_Work to be completed:_
Within the entries that follow, show each line where the word "foldl" occurs.

Records excerpted from a collection:
/-- Slots per frame that a playbill's queues reserve. -/
def Playbill.slotsWanted (pb : Playbill) : Nat := (pb.queues.map fun q => q.slots * pb.fan q).sum

/-- Slots that a partition's share of a link can hold: never slot 0 of the frame (R169, R170). -/
def slotShare (pnum : Nat) : Nat := min 255 (Config.linkShare pnum)

/-- Steps 5 to 8 for a plan: a status that refuses, resources in use, or the launch, its tasks still to start (R448). -/
def State.startPlan (s : State) (v qid pnum number : Nat) (e : SubEntry) (pb : Playbill) (h : ImageObj) (imgs : List Nat)
    (images : List (Option Image)) (plan : Plan) : Except Nat (Option State) :=
  let need := (List.range pb.stages.length).map fun i => ringBanks (pb.rings plan i)
  let claims := pb.stages.zipIdx.map fun x => pb.claimOf x.2 x.1 (need.getD x.2 0)
  if (claims.zip (pb.stages.zip need)).any fun x =>
      x.1.slots < x.2.1.minr || x.1.banks < x.2.2 || 120 < x.1.slots || 32 < x.1.banks || 16 < x.1.tiles then .error 2
  else
    match s.takeStages pnum number ((plan.clusters.zip (claims.zip (plan.cores.zip need)))) with
    | .error n => .error n
    | .ok none => .ok none
    | .ok (some (taken, s)) =>
      if slotShare pnum < pb.slotsWanted then .error 5
      else if slotShare pnum < s.slotsReserved pnum + pb.slotsWanted then .ok none
      else if pb.stages.any (fun st => (images.getD st.img none).isNone) ||
          images.any (fun i => match i with
            | none => false
            | some i => 8192 < i.base + i.nunits) then .error 6
      else
        let placed := (pb.stages.zip plan.cores).flatMap fun x => x.2.map fun c => (c, imgs.getD x.1.img 0)
        let ovl := if 2 ≤ h.entries.length then h.entries.getD 1 0 else 0
        let s := ([3, 2, 1, 0] : List Nat).foldl (fun (s : State) k =>
          match images.getD k none with
          | none => s
          | some i =>
            let cls := ((pb.stages.zip plan.clusters).filterMap fun x => if x.1.img = k then some x.2 else none).eraseDups
            cls.foldl (fun (s : State) cl => s.loadCluster placed cl (imgs.getD k 0) ovl i) s) s
        .ok (some (s.build { pnum, number, vf := v, qid, entry := e, pb, plan, taken, imgs, images }))

/-- Ids for the images that stages name, by image slot. -/
def State.imageIds (s : State) (images : List (Option Image)) : List Nat × State :=
  images.foldl (fun (acc : List Nat × State) (i : Option Image) => match i with
    | none => (acc.1 ++ [0], acc.2)
    | some i =>
      let (id, s) := acc.2.imageId acc.1 i
      (acc.1 ++ [id], s)) ([], s)

/-- The start of an entry: a status that refuses it, with the state in which it is refused, its launch number used up if step 3 had given it
one; resources in use; or the launch, its tasks still to start (R448, R450). -/
def State.startEntry (s : State) (v qid pnum : Nat) (e : SubEntry) : Except (Nat × State) (Option State) :=
  match s.readLaunch pnum e with
  | .error n => .error (n, s)
  | .ok (pb, h, objs) =>
    let s := s.touch pnum (s.launchReads pnum e)
    if s.policyPast pnum then .error (3, s)
    else
      let number := s.launchNumber pnum
      let s := s.updPart pnum fun p => { p with nextLaunch := (number + 1) % 2 ^ 18 }
      let part := s.part pnum
      let images := objs.zipIdx.map fun o => if pb.stages.any fun st => st.img == o.2 then o.1.map (placedImage h) else none
      let tooLong := objs.any fun o => match o with
        | none => false
        | some i => 8192 < h.nunits + i.nunits
      let (imgs, t) := s.imageIds images
      match t.plan part false imgs pb, t.plan part true imgs pb with
      | _, none => .error (4, s)
      | none, some _ => .ok none
      | some plan, some _ =>
        match t.startPlan v qid pnum number e pb h imgs images plan with
        | .error n => .error (n, s)
        | .ok (some u) => if tooLong then .error (6, s) else .ok (some u)
        | .ok none => .ok none

/-- Mapped slots in cyclic order after the one served last (R445). -/
def State.slotOrder (s : State) : List (Nat × Nat × Nat) :=
  (s.hwslots.filter fun e => s.lastServed < e.1) ++ s.hwslots.filter fun e => e.1 ≤ s.lastServed

/-- Ready heads, and heads to be refused for what they hold, in the order in which they are served. -/
def State.heads (s : State) : List ((Nat × Nat × Nat) × HeadAns) :=
  let l := s.slotOrder.map fun e => (e, s.headOf e.2.1 e.2.2)
  let at_ (n : Nat) : List ((Nat × Nat × Nat) × HeadAns) := l.filter fun e => match e.2 with
    | .ready _ p => p == n
    | .refuse .. => n == 3
    | _ => false
  at_ 3 ++ at_ 2 ++ at_ 1 ++ at_ 0

/-- Serves one head: none where its resources are in use. DESIGN CHOICE (log entry 131): while a forced mode change of the partition waits for
its companies, none of its entries starts. -/
def State.serveHead (s : State) (slot v qid : Nat) (h : HeadAns) : Option State :=
  let p := (s.vfPart v).getD 0
  match h with
  | .refuse cell st => some ({ s with lastServed := slot }.refuseHead v qid cell st)
  | .ready e _ =>
    if s.changing p then none else match s.startEntry v qid p e with
    | .error (st, t) => some ({ t with lastServed := slot }.refuseHead v qid e.cell st)
    | .ok none => none
    | .ok (some s) => some ({ s with lastServed := slot }.consume v qid)
  | _ => none

/-- The next start: the tasks of a launch whose companies have their green rooms, else the first head, by priority and slot order, whose
resources are not in use. -/
def State.startLaunch (s : State) : State :=
  if s.restarting then s
  else
    match s.startable with
    | some l => s.startTasks l
    | none => (s.heads.findSome? fun e => s.serveHead e.1.1 e.1.2.1 e.1.2.2 e.2).getD s

/-- LAUNCH_START. -/
def execLaunchStart (s : State) : Host.Outcome State Fault Refusal := eventM State.startLaunch s

/-! ## Retirement (R451) -/

/-- Something of a launch is still at work: a task, one still to start, a child under way, or an engine operation. -/
def State.launchBusy (s : State) (pnum launch : Nat) : Bool :=
  let mine (g : Word) : Bool := gtidPnum g == pnum && gtidLaunch g == launch
  (s.ctxs.any fun (e : Nat × Ctx) => e.2.task && mine e.2.gtid) ||
    (s.pkts.any fun (e : Nat × Packet) => match e.2 with
      | .spawn child core => mine child.gtid && (s.groupCompany? child (clusterOf core)).isSome
      | _ => false) ||
    (s.launches.look (launchKey pnum launch)).any (fun l => l.dying || (!l.cancelled && l.killCode.isNone && !l.todo.isEmpty)) ||
    s.ops.any fun (e : Nat × EngOp) => mine e.2.gtid

/-- Release records that are not kept go; DROPPED clears when none is left (R203). -/
def Cluster.dropRecords (c : Cluster) (keep : RelRecord → Bool) : Cluster :=
  let l := c.records.filter keep
  { c with records := l, recDropped := c.recDropped && !l.isEmpty }

/-- A mailbox counter keeps nothing of a launch: one of its carriers whose knowledge is of a launch that is gone is empty (R201, R202). -/
def Core.dropCarriers (c : Core) (launch : Nat) : Core :=
  { c with mail := c.mail.map fun m => if m.carrier.launch = some launch then { m with carrier := .empty } else m }

/-- Nothing is left of the log positions of a launch, whose number another may get (R450, R503, R505). -/
def State.forgetReplay (s : State) (key : Nat) : State :=
  { s with replaySeq := s.replaySeq.filter fun (e : Nat × Nat) => e.1 / 2 ^ 64 != key,
           replayPos := s.replayPos.filter fun (e : Nat × Nat) => e.1 / 2 ^ 68 != key,
           replayWritten := s.replayWritten.filter fun (e : Nat × Nat) => e.1 / 8 != key }

/-- The operators, queues and companies of a launch go. -/
def State.clearLaunch (s : State) (pnum launch : Nat) : State :=
  let s := s.clusters.foldl (fun (s : State) (c : Nat × Cluster) =>
    c.2.companies.foldl (fun (s : State) (e : Nat × Company) => if e.2.inGroup pnum launch then s.dropCompany c.1 e.1 else s) s) s
  let key := launchKey pnum launch
  let gone := (s.queues.filter fun (e : Nat × Queue) => e.2.pnum == pnum && e.2.launch == launch).map Prod.fst
  let keep (r : RelRecord) : Bool := !(r.pnum == pnum && r.carrier.launch == some launch)
  { s.forgetReplay key with
    oprs := s.oprs.filter fun (e : Nat × Opr) => !(e.2.pnum == pnum && e.2.launch == launch),
    queues := s.queues.filter fun (e : Nat × Queue) => !gone.contains e.1,
    reserved := s.reserved.filter fun (e : Nat × Nat) => !gone.contains e.1,
    clusters := s.clusters.map fun (e : Nat × Cluster) => (e.1, e.2.dropRecords keep),
    cores := s.cores.map fun (e : Nat × Core) =>
      let c := { e.2 with created := e.2.created.del key }
      (e.1, if s.owner (clusterOf (BitVec.ofNat 16 e.1)) = pnum then c.dropCarriers launch else c),
    launches := s.launches.del key }

/-- The cell of a retiring launch is written, unless a cancellation has written it (R451, R452). -/
def State.endCell (s : State) (l : Launch) : State :=
  if l.cancelled then s
  else
    match l.killCode with
    | none => s.cpCell l.vf l.pnum l.cell (.fres 0)
    | some code => s.cpCell l.vf l.pnum l.cell (.ffail code)

/-- A launch can retire. -/
def State.retirable (s : State) (l : Launch) : Bool := !s.launchBusy l.pnum l.number

/-- A launch retires. -/
def State.retire (s : State) (l : Launch) : State :=
  let at_ := clusterCoord ((l.stages.head?.map Stage.cl).getD 0)
  let s := s.trace at_ l.pnum 2 (makeGtid l.pnum l.number 0) 0 (BitVec.ofNat 64 (l.killCode.getD 0))
  (s.clearLaunch l.pnum l.number).endCell l

/-- LAUNCH_RETIRE: the first launch that can. -/
def execLaunchRetire (s : State) : Host.Outcome State Fault Refusal :=
  eventM (fun s => match (s.launches.find? fun (e : Nat × Launch) => s.retirable e.2).map Prod.snd with
    | none => s
    | some l => s.retire l) s

/-! ## Teardown (R452, R454, R515) -/

/-- A launch is cancelled: its companies are pre-empted without draining, to be killed once all are suspended (R452, R454). -/
def State.beginCancel (s : State) (l : Launch) : State :=
  let s := { s with launches := s.launches.upd (launchKey l.pnum l.number) fun l => { l with dying := true } }
  s.suspendLaunch l.pnum l.number 0

/-- Every company of a launch is suspended. -/
def State.launchSuspended (s : State) (pnum number : Nat) : Bool :=
  s.clusters.all fun (c : Nat × Cluster) => c.2.companies.all fun (e : Nat × Company) => !e.2.inGroup pnum number || (e.2.susp && !e.2.busy)

/-- Every company group of a launch is killed, and its cell is written as cancelled (R452, R454). -/
def State.cancelLaunch (s : State) (l : Launch) : State :=
  let s := (l.companies.map Prod.snd).eraseDups.foldl (fun (s : State) n => s.killGroup l.pnum l.number n 0) s
  let s := { s with launches := s.launches.upd (launchKey l.pnum l.number) fun l => { l with cancelled := true, dying := false, todo := [] } }
  if l.cancelled then s else s.cpCell l.vf l.pnum l.cell .cancel

/-- A cancelled launch has nothing left to wait for: its companies are suspended, or no task of it has started. -/
def State.cancelReady (s : State) (l : Launch) : Bool := l.dying && (!l.todo.isEmpty || s.launchSuspended l.pnum l.number)

/-- Cancelled launches whose companies are all suspended are killed. -/
def State.settleCancels (s : State) : State :=
  s.launches.foldl (fun (s : State) (e : Nat × Launch) => if s.cancelReady e.2 then s.cancelLaunch e.2 else s) s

_Result of the exercise:_
        let s := ([3, 2, 1, 0] : List Nat).foldl (fun (s : State) k =>
            cls.foldl (fun (s : State) cl => s.loadCluster placed cl (imgs.getD k 0) ovl i) s) s
  images.foldl (fun (acc : List Nat × State) (i : Option Image) => match i with
  let s := s.clusters.foldl (fun (s : State) (c : Nat × Cluster) =>
    c.2.companies.foldl (fun (s : State) (e : Nat × Company) => if e.2.inGroup pnum launch then s.dropCompany c.1 e.1 else s) s) s
  let s := (l.companies.map Prod.snd).eraseDups.foldl (fun (s : State) n => s.killGroup l.pnum l.number n 0) s
  s.launches.foldl (fun (s : State) (e : Nat × Launch) => if s.cancelReady e.2 then s.cancelLaunch e.2 else s) s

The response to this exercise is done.